- _WHAT THE EXERCISE ASKS_
Two lines mark the range in the entries below: the one holding "theorem Holding.holder_swept (h" and the one holding "def State.sweepCount : FrameCount". Set down those two and all lines between them, exactly.

**** DATA TO PROCESS ****

/-- One change of the holdings table, with a report at a frame count. -/
theorem State.moveHoldings_reported (new : PerGroup Holding) (f : FrameCount) :
    let t := (s.moveHoldings new noEntry).reportHoldings s.arbiter.holdings f
    let gone := s.queue.filter (displaced s.arbiter.holdings new)
    t = { s with
      bank := if s.holder .trans = (new.get .trans).holder then s.bank else { s.bank with fader := s.bank.fader.forget }
      arbiter := { s.arbiter with holdings := new }
      queue := s.queue.filter fun e => !displaced s.arbiter.holdings new e
      links := t.links
      log := withdrawnLog s.log s.reference.frameCount gone } ∧
    ∀ l, t.links.get l =
      if s.arbiter.holdings.map Holding.shown ≠ new.map Holding.shown ∧ s.setup.phase = .running ∧ s.takesReports l = true
      then ((s.links.get l).withdrawn l gone).report (.holdings f (new.map Holding.shown))
      else (s.links.get l).withdrawn l gone := by
  intro t gone
  obtain ⟨moved, ports⟩ := s.moveHoldings_eq new noEntry
  obtain ⟨told, reports⟩ := (s.moveHoldings new noEntry).reportHoldings_eq s.arbiter.holdings f
  refine ⟨?_, fun l => ?_⟩
  · rw [show t = _ from told, moved]
    rfl
  · rw [show t.links.get l = _ from reports l, ports l, moved]
    rfl

/-- The entries that a change of holder withdraws (R94). -/
theorem displaced_iff (old new : PerGroup Holding) (e : Entry) :
    displaced old new e = true ↔ ∃ g, e.group = some g ∧ (old.get g).holder ≠ (new.get g).holder ∧
      ((old.get g).holder = some e.link ∨ ((new.get g).holder ≠ none ∧ (new.get g).holder ≠ some e.link)) := by
  unfold displaced
  cases e.group with
  | none => simp
  | some g => simp [bne_iff_ne]

/-- Settles O46. -/
theorem holdingChanges : Obligations.HoldingChanges := by
  intro s table t u old new goes report left shown
  have goes_eq : displaced s.arbiter.holdings table = goes :=
    funext fun e => Bool.eq_iff_iff.2 ((displaced_iff _ _ e).trans decide_eq_true_iff.symm)
  have shown_eq : s.arbiter.holdings.map Holding.shown = table.map Holding.shown ↔ shown s.arbiter.holdings = shown table := by
    simp only [shown, shown_eq_iff, List.map_inj_left, Group.mem_all, true_implies]
  obtain ⟨moved, ports⟩ := s.moveHoldings_eq table noEntry
  obtain ⟨told, reports⟩ := s.moveHoldings_reported table s.reference.frameCount
  simp only [goes_eq, ne_eq, shown_eq] at moved ports told reports
  refine ⟨told, reports, ?_, ports⟩
  rw [show t = _ from told]
  exact moved

/-! Sweeps (R116). -/

/-- A sweep changes what a holding shows where it is ACQUIRED with its mark clear, and there alone. -/
theorem Holding.shown_swept (h : Holding) : h.swept.shown = h.shown ↔ ∀ l, h ≠ .acquired l false := by
  rcases h with _ | ⟨l, _ | _⟩ | l <;> simp [Holding.swept, Holding.shown]

/-- Such a holding loses its holder to no other link. -/
theorem Holding.holder_swept (h : Holding) (l : Link) :
    h.holder ≠ h.swept.holder ∧ (h.holder = some l ∨ (h.swept.holder ≠ none ∧ h.swept.holder ≠ some l)) ↔ h = .acquired l false := by
  rcases h with _ | ⟨j, _ | _⟩ | j <;> simp [Holding.swept, Holding.holder]

/-- A group passes to nobody by a sweep: its holder stays or it is freed. -/
theorem Holding.freed_swept (h : Holding) : h.holder = h.swept.holder ↔ ¬ (h ≠ .free ∧ h.swept = .free) := by
  rcases h with _ | ⟨l, _ | _⟩ | l <;> simp [Holding.swept, Holding.holder]

/-- The entries that a sweep withdraws: those whose link held their group with its mark clear (R94, R116). -/
theorem displaced_swept (table : PerGroup Holding) (e : Entry) :
    displaced table (table.map Holding.swept) e = true ↔ ∃ g, e.group = some g ∧ table.get g = .acquired e.link false := by
  simp only [displaced_iff, PerGroup.get_map, Holding.holder_swept]

/-- SWEEP takes a sweep that a boundary owes, or that of the coming boundary; a cold reset has none (R115, R116, logs 8 and 25). -/
def State.SweepDue : Prop :=
  s.arbiter.sweepMark = .owed ∨
    (s.arbiter.sweepMark = .none ∧ 0 < s.arbiter.sweepPeriod ∧ s.arbiter.sweepPeriod ≤ s.arbiter.sweepCounter + 1 ∧
      s.setup.phase ≠ .coldReset)

/-- The frame count of the boundary at which that sweep falls (R121). -/
def State.sweepCount : FrameCount :=
  if s.arbiter.sweepMark = .owed then s.reference.frameCount else s.reference.frameCount + 1

theorem State.sweepAhead_iff : (s.arbiter.sweepNext && !s.setup.phase.isColdReset) = true ↔
    0 < s.arbiter.sweepPeriod ∧ s.arbiter.sweepPeriod ≤ s.arbiter.sweepCounter + 1 ∧ s.setup.phase ≠ .coldReset := by
  rw [Bool.and_eq_true, Arbiter.sweepNext_iff, Bool.not_eq_true', ← Bool.not_eq_true, Phase.isColdReset_iff,
    Nat.pos_iff_ne_zero, and_assoc]

theorem exec_sweep_idle (idle : ¬ s.SweepDue) : exec .sweep s = .next s := by
  have whole : exec .sweep s = execSweep s := rfl
  rw [State.SweepDue, ← State.sweepAhead_iff, not_or] at idle
  obtain ⟨notOwed, notAhead⟩ := idle
  rw [whole, execSweep]
  cases mark : s.arbiter.sweepMark with
  | owed => exact absurd mark notOwed
  | ahead => rfl
  | none => exact congrArg Host.Outcome.next (if_neg fun next => notAhead ⟨mark, next⟩)

theorem State.sweepHoldings_arbiter (f : FrameCount) :
    (s.sweepHoldings f).arbiter = { s.arbiter with holdings := s.arbiter.holdings.map Holding.swept } :=
  congrArg State.arbiter (s.moveHoldings_reported (s.arbiter.holdings.map Holding.swept) f).1

/-- A sweep taken ahead of its boundary takes the count of it too (log 8). -/
theorem exec_sweep_due (h : s.SweepDue) : exec .sweep s = .next { s.sweepHoldings s.sweepCount with
    arbiter := { s.arbiter with
      holdings := s.arbiter.holdings.map Holding.swept
      sweepCounter := if s.arbiter.sweepMark = .owed then s.arbiter.sweepCounter else 0
      sweepMark := if s.arbiter.sweepMark = .owed then .none else .ahead } } := by
  have whole : exec .sweep s = execSweep s := rfl
  rw [whole, execSweep]
  rcases h with owed | ⟨mark, next⟩
  · simp only [owed, State.takeOwedSweep, State.sweepCount, State.setSweepMark, State.sweepHoldings_arbiter, if_true]
    rfl
  · have notOwed : ¬ (SweepMark.none = SweepMark.owed) := nofun
    simp only [mark, State.sweepCount, Arbiter.countAhead, State.sweepHoldings_arbiter, if_pos (s.sweepAhead_iff.2 next), notOwed,
      if_false]
    rfl

/-- Settles O50: a sweep is one change of the holdings table; which boundary's count it carries, and what becomes of the counter, the
mark decides. -/
theorem sweeps : Obligations.Sweeps := by
  intro s table due goes expires count report
  have swept : s.arbiter.holdings.map Holding.swept = table := PerGroup.ext_get fun g => by
    rw [PerGroup.get_map, PerGroup.get_ofFn]
    rcases s.arbiter.holdings.get g with _ | ⟨l, _ | _⟩ | l <;> rfl
  have goes_eq : displaced s.arbiter.holdings table = goes := funext fun e =>
    Bool.eq_iff_iff.2 ((swept ▸ displaced_swept s.arbiter.holdings e).trans decide_eq_true_iff.symm)
  have changes : s.arbiter.holdings.map Holding.shown ≠ table.map Holding.shown ↔ expires := by
    rw [← swept, ne_eq, shown_eq_iff]
    simp only [PerGroup.get_map, eq_comm (a := (s.arbiter.holdings.get _).shown), Holding.shown_swept, not_forall, not_not, expires]
  have lost : s.holder .trans = (table.get .trans).holder ↔
      ¬ (s.arbiter.holdings.get .trans ≠ .free ∧ table.get .trans = .free) := by
    rw [← swept, PerGroup.get_map]
    exact Holding.freed_swept _
  obtain ⟨told, reports⟩ := s.moveHoldings_reported table s.sweepCount
  rw [show (s.moveHoldings table noEntry).reportHoldings s.arbiter.holdings s.sweepCount = s.sweepHoldings s.sweepCount from
    swept ▸ rfl] at told reports
  simp only [goes_eq, lost, ite_not] at told
  simp only [goes_eq] at reports
  refine ⟨exec_sweep_idle s, fun h => ⟨_, exec_sweep_due s h, ?_, fun l => ⟨fun posted => ?_, fun silent => ?_⟩⟩⟩
  · rw [swept, told]
    rfl
  · exact (reports l).trans (if_pos (and_congr_left' changes |>.2 posted))
  · exact (reports l).trans (if_neg (mt (and_congr_left' changes).1 silent))

end Sys2Proof.Machine
end

section
/-! Requests of a wrong length and requests without a free reply slot (R88, R152), and FADER (R73). -/

namespace Sys2Proof.Machine

variable {s : State} {l : Link} (tag : Byte) {ps : List Byte}

/-! Every kind but FADER and WARM RESET reserves a slot before its checks (R152). -/

theorem State.takeKind_immediate (l : Link) {k : Kind} (fader : k ≠ .fader) (warmReset : k ≠ .warmReset) (ps : List Byte) :
    ∃ (α : Type) (known : Option Group) (read : List Byte → Option α) (valid : α → State → Bool) (run : α → State → State),
      ∀ s : State, s.takeKind l k tag ps = s.immediate k l tag ps known read valid run := by
  cases k with
  | fader => exact absurd rfl fader
  | warmReset => exact absurd rfl warmReset
  | _ => exact ⟨_, _, _, _, _, fun _ => rfl⟩

theorem State.immediate_badLength {α : Type} (k : Kind) (known : Option Group) (read : List Byte → Option α)
    (valid : α → State → Bool) (run : α → State → State) (wrong : ps.length + 2 ≠ k.bodyLength) :
    s.immediate k l tag ps known read valid run = s.refuseUnreserved l tag k.code .badLength none := by
  have refused (t : State) : t.checked k l tag ps known read valid run = t.refuse l tag k.code .badLength none := if_neg wrong
  simp only [State.immediate, State.refuseUnreserved, refused]

/-- The length is read before anything else, and a slot is needed for the refusal (R88, R152). -/
theorem State.takeKind_badLength {k : Kind} (wrong : ps.length + 2 ≠ k.bodyLength) :
    s.takeKind l k tag ps = s.refuseUnreserved l tag k.code .badLength none := by
  by_cases fader : k = .fader
  · subst fader
    exact if_neg wrong
  · by_cases warmReset : k = .warmReset
    · subst warmReset
      exact if_neg wrong
    · obtain ⟨α, known, read, valid, run, taken⟩ := State.takeKind_immediate tag l fader warmReset ps
      rw [taken, State.immediate_badLength tag k known read valid run wrong]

****

- _RESULT OF THE TASK_
theorem Holding.holder_swept (h : Holding) (l : Link) :
    h.holder ≠ h.swept.holder ∧ (h.holder = some l ∨ (h.swept.holder ≠ none ∧ h.swept.holder ≠ some l)) ↔ h = .acquired l false := by
  rcases h with _ | ⟨j, _ | _⟩ | j <;> simp [Holding.swept, Holding.holder]

/-- A group passes to nobody by a sweep: its holder stays or it is freed. -/
theorem Holding.freed_swept (h : Holding) : h.holder = h.swept.holder ↔ ¬ (h ≠ .free ∧ h.swept = .free) := by
  rcases h with _ | ⟨l, _ | _⟩ | l <;> simp [Holding.swept, Holding.holder]

/-- The entries that a sweep withdraws: those whose link held their group with its mark clear (R94, R116). -/
theorem displaced_swept (table : PerGroup Holding) (e : Entry) :
    displaced table (table.map Holding.swept) e = true ↔ ∃ g, e.group = some g ∧ table.get g = .acquired e.link false := by
  simp only [displaced_iff, PerGroup.get_map, Holding.holder_swept]

/-- SWEEP takes a sweep that a boundary owes, or that of the coming boundary; a cold reset has none (R115, R116, logs 8 and 25). -/
def State.SweepDue : Prop :=
  s.arbiter.sweepMark = .owed ∨
    (s.arbiter.sweepMark = .none ∧ 0 < s.arbiter.sweepPeriod ∧ s.arbiter.sweepPeriod ≤ s.arbiter.sweepCounter + 1 ∧
      s.setup.phase ≠ .coldReset)

/-- The frame count of the boundary at which that sweep falls (R121). -/
def State.sweepCount : FrameCount :=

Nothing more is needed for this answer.